»»
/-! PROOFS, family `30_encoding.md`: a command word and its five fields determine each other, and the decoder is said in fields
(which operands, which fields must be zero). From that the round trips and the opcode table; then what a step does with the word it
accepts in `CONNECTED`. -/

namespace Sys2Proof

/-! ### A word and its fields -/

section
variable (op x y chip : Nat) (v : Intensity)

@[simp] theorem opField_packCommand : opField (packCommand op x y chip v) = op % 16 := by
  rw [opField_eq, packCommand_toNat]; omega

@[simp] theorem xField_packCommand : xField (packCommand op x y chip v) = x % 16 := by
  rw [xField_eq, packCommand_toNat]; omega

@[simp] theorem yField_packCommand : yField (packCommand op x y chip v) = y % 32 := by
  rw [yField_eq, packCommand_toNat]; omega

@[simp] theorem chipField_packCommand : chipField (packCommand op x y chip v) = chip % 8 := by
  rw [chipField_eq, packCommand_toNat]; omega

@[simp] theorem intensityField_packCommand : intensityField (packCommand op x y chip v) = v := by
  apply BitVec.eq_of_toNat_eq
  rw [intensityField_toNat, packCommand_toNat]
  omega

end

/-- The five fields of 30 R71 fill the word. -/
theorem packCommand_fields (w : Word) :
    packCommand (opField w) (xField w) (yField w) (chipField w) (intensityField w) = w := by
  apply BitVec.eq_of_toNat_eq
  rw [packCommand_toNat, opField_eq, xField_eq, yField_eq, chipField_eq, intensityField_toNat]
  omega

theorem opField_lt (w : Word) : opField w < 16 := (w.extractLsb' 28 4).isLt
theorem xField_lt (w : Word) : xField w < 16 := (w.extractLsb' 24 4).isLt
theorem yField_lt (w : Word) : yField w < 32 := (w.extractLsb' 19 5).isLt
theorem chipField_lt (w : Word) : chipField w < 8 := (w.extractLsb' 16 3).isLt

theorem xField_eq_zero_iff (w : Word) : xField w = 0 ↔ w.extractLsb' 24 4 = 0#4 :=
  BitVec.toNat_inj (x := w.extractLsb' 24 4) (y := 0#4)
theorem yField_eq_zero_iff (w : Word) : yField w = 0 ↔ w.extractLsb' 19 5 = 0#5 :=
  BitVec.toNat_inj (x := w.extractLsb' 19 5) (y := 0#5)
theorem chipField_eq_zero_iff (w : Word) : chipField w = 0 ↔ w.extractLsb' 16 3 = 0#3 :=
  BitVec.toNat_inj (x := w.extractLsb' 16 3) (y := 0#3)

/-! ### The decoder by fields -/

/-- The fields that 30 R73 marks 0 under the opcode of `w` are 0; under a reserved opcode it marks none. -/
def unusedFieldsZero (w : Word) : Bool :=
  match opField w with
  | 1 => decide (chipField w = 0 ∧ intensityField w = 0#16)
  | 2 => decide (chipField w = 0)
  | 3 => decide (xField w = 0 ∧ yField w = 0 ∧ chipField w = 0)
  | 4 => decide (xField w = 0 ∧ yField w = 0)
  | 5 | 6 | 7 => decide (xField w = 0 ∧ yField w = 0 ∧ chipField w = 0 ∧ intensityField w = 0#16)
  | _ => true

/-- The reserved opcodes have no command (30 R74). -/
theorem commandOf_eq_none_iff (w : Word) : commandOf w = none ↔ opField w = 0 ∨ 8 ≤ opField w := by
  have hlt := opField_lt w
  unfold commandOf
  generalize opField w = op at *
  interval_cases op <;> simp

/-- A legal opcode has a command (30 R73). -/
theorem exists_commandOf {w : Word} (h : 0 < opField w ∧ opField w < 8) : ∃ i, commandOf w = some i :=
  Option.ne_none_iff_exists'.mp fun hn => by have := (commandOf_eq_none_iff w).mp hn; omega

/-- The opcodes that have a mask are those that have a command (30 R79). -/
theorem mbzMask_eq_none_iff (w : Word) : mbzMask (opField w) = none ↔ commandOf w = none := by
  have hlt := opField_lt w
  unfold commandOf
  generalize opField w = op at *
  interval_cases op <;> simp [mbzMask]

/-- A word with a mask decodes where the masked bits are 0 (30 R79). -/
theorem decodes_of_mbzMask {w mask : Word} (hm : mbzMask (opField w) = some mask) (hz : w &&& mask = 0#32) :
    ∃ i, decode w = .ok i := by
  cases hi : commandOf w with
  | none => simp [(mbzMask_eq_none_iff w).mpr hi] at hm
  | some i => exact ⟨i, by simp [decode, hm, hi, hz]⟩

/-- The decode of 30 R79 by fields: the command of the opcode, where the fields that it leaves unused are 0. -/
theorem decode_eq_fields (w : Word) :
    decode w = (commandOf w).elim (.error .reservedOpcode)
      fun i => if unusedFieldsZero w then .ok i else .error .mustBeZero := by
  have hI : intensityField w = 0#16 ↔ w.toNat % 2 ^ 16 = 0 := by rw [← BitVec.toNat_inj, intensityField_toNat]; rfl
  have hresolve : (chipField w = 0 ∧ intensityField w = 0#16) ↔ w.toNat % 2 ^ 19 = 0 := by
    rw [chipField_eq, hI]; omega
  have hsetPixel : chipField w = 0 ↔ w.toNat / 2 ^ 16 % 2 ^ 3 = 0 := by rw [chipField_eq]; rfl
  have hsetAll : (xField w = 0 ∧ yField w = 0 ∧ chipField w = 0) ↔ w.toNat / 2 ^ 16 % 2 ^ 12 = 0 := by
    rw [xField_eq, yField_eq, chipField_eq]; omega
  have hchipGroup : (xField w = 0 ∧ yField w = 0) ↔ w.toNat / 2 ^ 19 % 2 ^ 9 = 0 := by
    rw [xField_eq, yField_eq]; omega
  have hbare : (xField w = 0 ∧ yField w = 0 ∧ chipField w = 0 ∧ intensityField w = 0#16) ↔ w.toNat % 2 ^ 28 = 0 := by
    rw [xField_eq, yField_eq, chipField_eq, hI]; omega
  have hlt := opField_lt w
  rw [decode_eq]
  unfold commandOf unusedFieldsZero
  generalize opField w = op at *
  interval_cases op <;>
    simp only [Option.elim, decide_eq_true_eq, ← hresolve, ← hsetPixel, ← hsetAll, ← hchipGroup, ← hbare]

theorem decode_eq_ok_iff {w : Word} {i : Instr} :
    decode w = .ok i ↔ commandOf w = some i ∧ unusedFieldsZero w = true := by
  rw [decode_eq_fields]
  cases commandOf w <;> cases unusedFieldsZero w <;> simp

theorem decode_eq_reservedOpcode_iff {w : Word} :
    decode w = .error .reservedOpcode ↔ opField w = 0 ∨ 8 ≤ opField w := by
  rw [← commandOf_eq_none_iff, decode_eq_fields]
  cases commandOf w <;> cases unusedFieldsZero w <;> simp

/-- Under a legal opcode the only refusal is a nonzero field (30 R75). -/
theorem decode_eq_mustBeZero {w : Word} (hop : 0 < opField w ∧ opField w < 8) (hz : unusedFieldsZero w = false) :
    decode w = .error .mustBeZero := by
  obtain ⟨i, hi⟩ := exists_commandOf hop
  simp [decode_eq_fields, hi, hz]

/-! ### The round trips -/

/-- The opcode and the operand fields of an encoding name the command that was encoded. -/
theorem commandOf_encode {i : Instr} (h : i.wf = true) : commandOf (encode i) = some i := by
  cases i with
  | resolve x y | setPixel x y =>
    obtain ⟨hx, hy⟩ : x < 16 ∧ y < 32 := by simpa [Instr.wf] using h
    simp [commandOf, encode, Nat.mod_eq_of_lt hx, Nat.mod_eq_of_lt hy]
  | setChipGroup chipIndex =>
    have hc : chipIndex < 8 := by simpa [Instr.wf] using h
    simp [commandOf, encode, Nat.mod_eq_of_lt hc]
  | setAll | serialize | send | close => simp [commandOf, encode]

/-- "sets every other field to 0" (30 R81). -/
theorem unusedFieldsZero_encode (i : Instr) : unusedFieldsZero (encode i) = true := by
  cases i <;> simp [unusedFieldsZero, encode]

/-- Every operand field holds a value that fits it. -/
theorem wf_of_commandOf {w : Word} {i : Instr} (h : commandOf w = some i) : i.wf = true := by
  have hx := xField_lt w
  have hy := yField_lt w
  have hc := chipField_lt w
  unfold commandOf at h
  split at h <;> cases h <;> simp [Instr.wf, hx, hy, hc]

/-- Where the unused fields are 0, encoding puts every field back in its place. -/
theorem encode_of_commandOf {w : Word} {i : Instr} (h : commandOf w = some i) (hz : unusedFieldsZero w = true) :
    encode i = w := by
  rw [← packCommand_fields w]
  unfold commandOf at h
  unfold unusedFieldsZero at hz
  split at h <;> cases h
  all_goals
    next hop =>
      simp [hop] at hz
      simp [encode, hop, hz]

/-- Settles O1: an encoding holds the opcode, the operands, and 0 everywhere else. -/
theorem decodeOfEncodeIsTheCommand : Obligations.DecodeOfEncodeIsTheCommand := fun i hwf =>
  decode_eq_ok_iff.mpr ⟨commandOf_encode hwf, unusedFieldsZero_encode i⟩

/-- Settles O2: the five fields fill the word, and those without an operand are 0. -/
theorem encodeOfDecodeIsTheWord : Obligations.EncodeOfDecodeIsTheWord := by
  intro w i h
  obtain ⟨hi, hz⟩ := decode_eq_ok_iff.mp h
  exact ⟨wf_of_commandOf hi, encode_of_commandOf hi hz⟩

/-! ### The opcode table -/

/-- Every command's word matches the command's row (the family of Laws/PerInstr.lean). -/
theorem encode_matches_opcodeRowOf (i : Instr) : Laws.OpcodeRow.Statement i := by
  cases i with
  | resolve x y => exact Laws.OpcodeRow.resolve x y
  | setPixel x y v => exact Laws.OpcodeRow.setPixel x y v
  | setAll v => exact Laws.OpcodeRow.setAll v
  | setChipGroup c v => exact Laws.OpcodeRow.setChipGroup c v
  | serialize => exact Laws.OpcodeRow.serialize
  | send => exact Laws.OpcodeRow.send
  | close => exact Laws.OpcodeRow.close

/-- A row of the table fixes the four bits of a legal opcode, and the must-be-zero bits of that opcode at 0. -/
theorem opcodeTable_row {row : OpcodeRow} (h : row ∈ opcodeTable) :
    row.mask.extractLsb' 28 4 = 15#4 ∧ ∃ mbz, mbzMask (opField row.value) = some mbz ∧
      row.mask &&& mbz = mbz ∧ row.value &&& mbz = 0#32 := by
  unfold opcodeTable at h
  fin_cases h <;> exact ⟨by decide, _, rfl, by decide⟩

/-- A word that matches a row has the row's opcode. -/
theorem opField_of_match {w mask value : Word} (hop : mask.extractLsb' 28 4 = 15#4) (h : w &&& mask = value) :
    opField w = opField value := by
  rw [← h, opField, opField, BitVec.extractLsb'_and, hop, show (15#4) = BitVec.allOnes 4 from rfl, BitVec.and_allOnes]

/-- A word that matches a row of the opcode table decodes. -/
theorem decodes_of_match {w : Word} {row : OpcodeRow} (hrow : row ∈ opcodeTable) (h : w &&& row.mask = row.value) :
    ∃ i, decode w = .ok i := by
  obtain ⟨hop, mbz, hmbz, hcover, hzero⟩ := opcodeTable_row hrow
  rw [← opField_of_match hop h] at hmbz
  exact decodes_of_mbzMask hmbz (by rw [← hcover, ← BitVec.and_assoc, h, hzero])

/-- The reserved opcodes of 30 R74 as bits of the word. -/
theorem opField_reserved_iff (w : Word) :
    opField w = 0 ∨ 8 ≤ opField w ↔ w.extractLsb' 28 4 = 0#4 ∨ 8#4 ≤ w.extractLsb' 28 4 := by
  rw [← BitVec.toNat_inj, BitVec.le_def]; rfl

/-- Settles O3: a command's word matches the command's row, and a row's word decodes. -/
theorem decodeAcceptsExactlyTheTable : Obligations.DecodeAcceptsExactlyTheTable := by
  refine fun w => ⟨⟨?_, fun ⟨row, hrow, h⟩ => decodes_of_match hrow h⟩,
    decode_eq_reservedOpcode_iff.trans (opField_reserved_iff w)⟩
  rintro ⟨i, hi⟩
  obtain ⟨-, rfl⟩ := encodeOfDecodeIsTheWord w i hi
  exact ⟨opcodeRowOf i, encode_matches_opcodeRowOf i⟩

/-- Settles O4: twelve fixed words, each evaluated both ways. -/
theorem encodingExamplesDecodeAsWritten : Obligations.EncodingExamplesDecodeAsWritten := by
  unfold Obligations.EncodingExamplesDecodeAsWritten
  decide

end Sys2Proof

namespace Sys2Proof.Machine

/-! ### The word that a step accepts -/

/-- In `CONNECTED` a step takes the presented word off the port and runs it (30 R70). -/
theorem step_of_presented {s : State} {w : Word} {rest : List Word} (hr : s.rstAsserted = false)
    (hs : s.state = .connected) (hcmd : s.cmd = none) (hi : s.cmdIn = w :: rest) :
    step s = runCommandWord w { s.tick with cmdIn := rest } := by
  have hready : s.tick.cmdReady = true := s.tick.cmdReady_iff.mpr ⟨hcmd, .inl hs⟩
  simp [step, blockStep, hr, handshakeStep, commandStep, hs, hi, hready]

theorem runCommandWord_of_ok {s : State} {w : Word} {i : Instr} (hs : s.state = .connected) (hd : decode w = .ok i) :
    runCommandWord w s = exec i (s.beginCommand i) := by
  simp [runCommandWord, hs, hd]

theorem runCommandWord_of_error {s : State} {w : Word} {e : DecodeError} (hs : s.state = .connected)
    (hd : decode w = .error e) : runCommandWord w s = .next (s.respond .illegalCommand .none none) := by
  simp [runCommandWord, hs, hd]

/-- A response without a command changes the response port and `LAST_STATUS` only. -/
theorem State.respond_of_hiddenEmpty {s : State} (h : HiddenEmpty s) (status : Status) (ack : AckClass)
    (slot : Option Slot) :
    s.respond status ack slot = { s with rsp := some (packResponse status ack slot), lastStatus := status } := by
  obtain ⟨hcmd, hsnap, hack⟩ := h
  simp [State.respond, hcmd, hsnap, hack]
««
Report how many lines in the data include the word "opcodes". Nothing else is needed.

3